Georgia Diela, journaliste de 37 ans, est arrivée à Santorin en 2009 pour travailler pendant la saison touristique.
Elle y a rencontré son mari, a décidé de rester vivre sur l’île et a eu trois enfants.
« Cette année, il y a 1 000 bébés et enfants pour les crèches, mais les crèches publiques ne peuvent accueillir que 20 % d’entre eux », note-t-il.
« Les autres devront aller en privé, ce qui coûte un œil du visage », regrette-t-il, avant de souligner que la construction de nouvelles écoles et crèches est bloquée depuis des années en raison de la lenteur de la bureaucratie.
L’année dernière, environ 4 500 enfants et adolescents se sont rendus dans des écoles publiques sur l’île, et depuis 2014, environ 150 mineurs sont ajoutés au système chaque année, selon les données de l’Association des parents de Santorin.
Bien que Diela souligne qu’elle aime que ses enfants puissent être « en contact avec différentes religions et cultures », car de nombreux étrangers travaillant dans le secteur du tourisme se sont installés avec leurs familles sur l’île, elle admet que le tourisme de masse crée des problèmes.
L’excès de construction d’hôtels et d’appartements n’a pas laissé d’espace libre pour les terrains de jeux ou les espaces verts et pendant l’été « il n’y a presque pas de plages libres » car la plupart sont remplies de chaises longues et de parasols des chiringuitos, dénonce-t-il.
Selon le rapport ‘Perspectives de la population mondiale’ publié cette année par l’ONU, la population de la Grèce diminuera de 15 % d’ici 2050, pour atteindre 8,8 millions.
« La Grèce vieillit, il y a de plus en plus de personnes âgées et les jeunes couples ont de moins en moins d’enfants par rapport à leurs parents et grands-parents », explique à EFE Viron Kotzamanis, chercheur à l’IDEM.
Selon l’expert, cette baisse du nombre de naissances est principalement due au fait que les gouvernements n’ont pas mis en œuvre de mesures de soutien aux familles depuis des décennies, comme l’ont fait les pays scandinaves ou la France.

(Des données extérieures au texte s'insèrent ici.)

-- ==== Sys2Proof/Machine/Control.lean ====
section
/-! DEFINITION. The common command kinds and the control class (06 R164, R177, R182, R183). -/

namespace Sys2Proof.Machine

open Sys2Proof

/-- WAIT (R183): starts, and its work ends, once its counter has reached VALUE. -/
def execWait (q : Qid) (s : State) : Host.Outcome State Fault Refusal :=
  outcome s <| runFront s q.toNat (fun c => hdrKind c = 0) fun s k c =>
    (s, if waitValid (s.part k) c then {} else failed stINVALID (unitOf (hdrClass c)))

/-- SIGNAL (R182): adds ADD to a counter of the partition. -/
def execSignal (q : Qid) (s : State) : Host.Outcome State Fault Refusal :=
  outcome s <| runFront s q.toNat (fun c => hdrKind c = 1) fun s k c =>
    if ctrIn (s.part k) (fld c 141 128) ∧ fld c 175 144 ≠ 0 ∧ bodyClear c [(141, 128), (175, 144)] then
      (addCtr s k (fld c 141 128) (fld c 175 144), {})
    else (s, failed stINVALID (unitOf (hdrClass c)))

/-- NOP (R164): does nothing; its body is reserved (Table 06.3). -/
def execNop (q : Qid) (s : State) : Host.Outcome State Fault Refusal :=
  outcome s <| runFront s q.toNat (fun c => hdrKind c = 3) fun s _ c =>
    (s, if bodyClear c [] then {} else failed stINVALID (unitOf (hdrClass c)))

/-! ### Control class (R177, Table 06.9) -/

/-- Whether a queue ID is the partition's (R177). -/
def queueIn (P : Part) (q : Nat) : Bool := P.alloc.qbase.toNat ≤ q ∧ q < P.alloc.qbase.toNat + P.alloc.qcount.toNat

/-- Validity of a QCONFIG image and class (R166). -/
def configOk (P : Part) (img cls : Nat) : Bool :=
  let log2 := fld img 52 48
  let n := 2 ^ log2
  4 ≤ log2 && log2 ≤ 20 && cls ≤ 6 && fld img 63 54 = 0 && fld img 127 114 = 0
    && fld img 47 0 % 64 = 0 && fld img 111 64 % 64 = 0
    && (bitOf img 53 || readable P (fld img 47 0) (64 * n))
    && (!bitOf img 112 || bitOf img 113 || readable P (fld img 111 64) (16 * n))

/-- The context after QCONFIG: the Config fields of the image, every other field at Table 06.4's Reset column. -/
def configured (Q : QCtx) (img cls prio : Nat) : QCtx :=
  { clearCtx Q .active with
    ringAddr := BitVec.ofNat 48 (fld img 47 0), ringLog2 := BitVec.ofNat 5 (fld img 52 48), ringLoc := bitOf img 53,
    cplAddr := BitVec.ofNat 48 (fld img 111 64), cplRec := bitOf img 112, cplLoc := bitOf img 113,
    cls := BitVec.ofNat 3 cls, prio := BitVec.ofNat 2 prio }

/-- QCONFIG (R166, Table 06.9). -/
def execQconfig (q : Qid) (s : State) : Host.Outcome State Fault Refusal :=
  outcome s <| runFront s q.toNat (isKind 5 0x10) fun s k c =>
    let t := fld c 147 128
    let img := fld c 275 148
    let cls := fld c 278 276
    if queueIn (s.part k) t ∧ (s.queue t).st = .disabled ∧ bodyClear c [(147, 128), (275, 148), (278, 276), (280, 279)]
        ∧ configOk (s.part k) img cls then
      (cacheHub (s.modQueue t fun Q => configured Q img cls (fld c 280 279)) t, {})
    else (s, failed stINVALID 7)

/-- QPAUSE of a queue (R175): ACTIVE to PAUSING, then PAUSED once nothing it started is left. -/
def pauseQueue (s : State) (k t : Nat) : State :=
  if (s.queue t).st = .active then settlePause (s.modQueue t fun Q => { Q with st := .pausing }) k t else s

/-- QPAUSE (R175). A queue that pauses itself does so after this command has completed (R177). -/
def execQpause (q : Qid) (s : State) : Host.Outcome State Fault Refusal :=
  outcome s <| runFront s q.toNat (isKind 5 0x11) fun s k c =>
    let t := fld c 147 128
    if queueIn (s.part k) t ∧ bodyClear c [(147, 128)] then
      if t = q.toNat then (s, { work := .selfPause }) else (pauseQueue s k t, {})
    else (s, failed stINVALID 7)

/-- KMAC256 with an output of n bytes (11 R334). -/
def kmac (key x : Bytes) (n : Nat) (label : String) : Bytes := fit n (Config.kmac256 key x (8 * n) label)

/-- Loads an XFT key slot (R335, R336): the first generation after JOIN becomes the send slot at once, a later one at its switch
step. -/
def loadSlot (P : Part) (js : Bytes) (i g st : Nat) : Part :=
  let x : XftSlot := { key := some (kmac js (toLe 4 g) 32 "XT4 XFT"), gen := BitVec.ofNat 32 g }
  let P := { P with xslots := tset {} P.xslots i x }
  if P.job.isNone then P
  else if P.sendSlot.isNone then { P with sendSlot := some i }
  else { P with nextSlots := (i, BitVec.ofNat 48 st, P.substituting) :: P.nextSlots.filter fun e => e.1 ≠ i }

/-- A loaded key slot becomes the send slot; the slot it replaces keeps its key for DEAD_T (R336). -/
def takeSlot (P : Part) (i : Nat) : Part :=
  let x := match P.sendSlot with
    | some o => if o = i then P.xslots else tmod {} P.xslots o fun y => { y with leaving := true }
    | none => P.xslots
  { P with
    sendSlot := some i, nextSlots := P.nextSlots.filter fun e => e.1 ≠ i
    xslots := tmod {} x i fun y => { y with leaving := false } }

/-- At the COMMIT that sets the step number to a loaded slot's switch step (R336 step 2). -/
def switchAtCommit (P : Part) : Part :=
  match P.nextSlots.find? fun e => e.2.1 = P.stepNo with
  | some e => takeSlot P e.1
  | none => P

/-- During a substitution every member switches to the slot loaded for it when its queues resume (R336). -/
def switchAtResume (P : Part) : Part :=
  match P.nextSlots.find? fun e => P.substituting && e.2.2 with
  | some e => takeSlot P e.1
  | none => P

/-- The step service has the security processor derive the generation after the send slot's into the lowest slot that is not the
send slot (R335, R336; which slot is a DESIGN CHOICE, log 50): the partition, and the slot. -/
def deriveSlot (P : Part) (step : Nat) : Part × Option Nat :=
  match P.keys.js, P.sendSlot with
  | some js, some i =>
    let j := if i = 0 then 1 else 0
    (loadSlot P js j ((tget {} P.xslots i).gen.toNat + 1) step, some j)
  | _, _ => (P, none)

/-- A new generation that is in use at once (R335). -/
def deriveNow (P : Part) : Part :=
  match deriveSlot P P.stepNo.toNat with
  | (P, some j) => takeSlot P j
  | (P, none) => P

/-- At JOIN the newest generation loaded before it becomes the send slot: a standby starts with it (R336). -/
def takeLoaded (P : Part) : Part :=
  match P.xslots.filter fun e => e.2.key.isSome with
  | [] => P
  | e :: r => takeSlot P (r.foldl (fun a b => if a.2.gen.toNat < b.2.gen.toNat then b else a) e).1

/-- QRESUME of a queue (R175): back to ACTIVE at HEAD. -/
def resumeQueue (s : State) (k t : Nat) : State :=
  let Q := s.queue t
  if Q.st = .pausing ∨ Q.st = .paused ∨ Q.st = .faulted then
    claimHold (fetchFront (stamp ((s.putQueue t { Q with st := .active }).modPart k switchAtResume) k t) t) k
  else s

/-- QRESUME (R175). -/
def execQresume (q : Qid) (s : State) : Host.Outcome State Fault Refusal :=
  outcome s <| runFront s q.toNat (isKind 5 0x12) fun s k c =>
    let t := fld c 147 128
    if queueIn (s.part k) t ∧ bodyClear c [(147, 128)] then (resumeQueue s k t, {}) else (s, failed stINVALID 7)

/-- QRESET (R176): completes when the target has left RESETTING; a queue that resets itself completes first (R177). -/
def execQreset (q : Qid) (s : State) : Host.Outcome State Fault Refusal :=
  outcome s <| runFront s q.toNat (isKind 5 0x13) fun s k c =>
    let t := fld c 147 128
    let dis := bitOf c 148
    if queueIn (s.part k) t ∧ bodyClear c [(148, 128)] then
      if t = q.toNat then (s, { work := .selfReset dis })
      else (finishReset (beginReset s t q.toNat dis) k t, { work := .qreset (BitVec.ofNat 20 t) dis })
    else (s, failed stINVALID 7)

/-- State codes (Table 06.7). -/
def qStateCode : QState → Nat
  | .disabled => 0 | .active => 1 | .pausing => 2 | .paused => 3 | .faulted => 4 | .resetting => 5

/-- The 64 B fault record (Table 06.6). -/
def faultImage (f : FaultRec) : Nat :=
  f.step.toNat * 2 ^ 416 + f.faddr.toNat * 2 ^ 368 + f.ukind.toNat * 2 ^ 364 + f.uidx.toNat * 2 ^ 352
    + f.detail.toNat * 2 ^ 336 + f.seq.toNat * 2 ^ 304 + f.idx.toNat * 2 ^ 280 + f.status.toNat * 2 ^ 272
    + f.fcount.toNat * 2 ^ 256 + f.cmd.toNat

/-- The 128 B context of a queue of partition k (Table 06.4). -/
def ctxImage (k : Nat) (Q : QCtx) : Nat :=
  faultImage Q.fault * 2 ^ 384 + Q.degenCnt.toNat * 2 ^ 352 + Q.flushCnt.toNat * 2 ^ 320 + Q.nanInCnt.toNat * 2 ^ 288
    + Q.satCnt.toNat * 2 ^ 256 + Q.expSeq.toNat * 2 ^ 224 + Q.tail.toNat * 2 ^ 192 + Q.head.toNat * 2 ^ 160
    + (k + 1) * 2 ^ 136 + qStateCode Q.st * 2 ^ 133 + Q.prio.toNat * 2 ^ 131 + Q.cls.toNat * 2 ^ 128
    + Q.cplLoc.toNat * 2 ^ 113 + Q.cplRec.toNat * 2 ^ 112 + Q.cplAddr.toNat * 2 ^ 64
    + Q.ringLoc.toNat * 2 ^ 53 + Q.ringLog2.toNat * 2 ^ 48 + Q.ringAddr.toNat

/-- QREAD (R177): copies the 128 B context to the destination. -/
def execQread (q : Qid) (s : State) : Host.Outcome State Fault Refusal :=
  outcome s <| runFront s q.toNat (isKind 5 0x14) fun s k c =>
    let t := fld c 147 128
    let d := fld c 223 176
    if !(queueIn (s.part k) t && d % 128 = 0 && bodyClear c [(147, 128), (223, 176)]) then (s, failed stINVALID 7)
    else if !writable (s.part k) d 128 then (s, failed stADDRESS 7 d)
    else (s.store k d (toLe 128 (ctxImage k (s.queue t))), {})

/-- CTR_RESET (R182): sets a run of the partition's counters to zero. -/
def execCtrReset (q : Qid) (s : State) : Host.Outcome State Fault Refusal :=
  outcome s <| runFront s q.toNat (isKind 5 0x15) fun s k c =>
    let f := fld c 141 128
    let n := fld c 156 142
    if 1 ≤ n ∧ n ≤ 16384 ∧ ctrIn (s.part k) f ∧ ctrIn (s.part k) (f + n - 1) ∧ bodyClear c [(141, 128), (156, 142)] then
      (s.setCtrs (s.ctrs.filter fun e => e.1 < f ∨ f + n ≤ e.1), {})
    else (s, failed stINVALID 7)

end Sys2Proof.Machine
end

Selon Kotzamanis, plusieurs îles grecques, telles que Santorin, Mykonos, Paros ou Kos vont à l’encontre de la tendance car le développement touristique a réussi à les faire retenir leurs jeunes populations.
Yorgos Payas, originaire de Santorin et père d’un fils de 3 ans, se souvient qu’en 1990, l’île comptait beaucoup moins d’habitants et très peu d’enfants.
Bien qu’il souligne qu’il y avait aussi du tourisme à l’époque, la saison durait environ trois mois, et en septembre, tous les travailleurs partaient.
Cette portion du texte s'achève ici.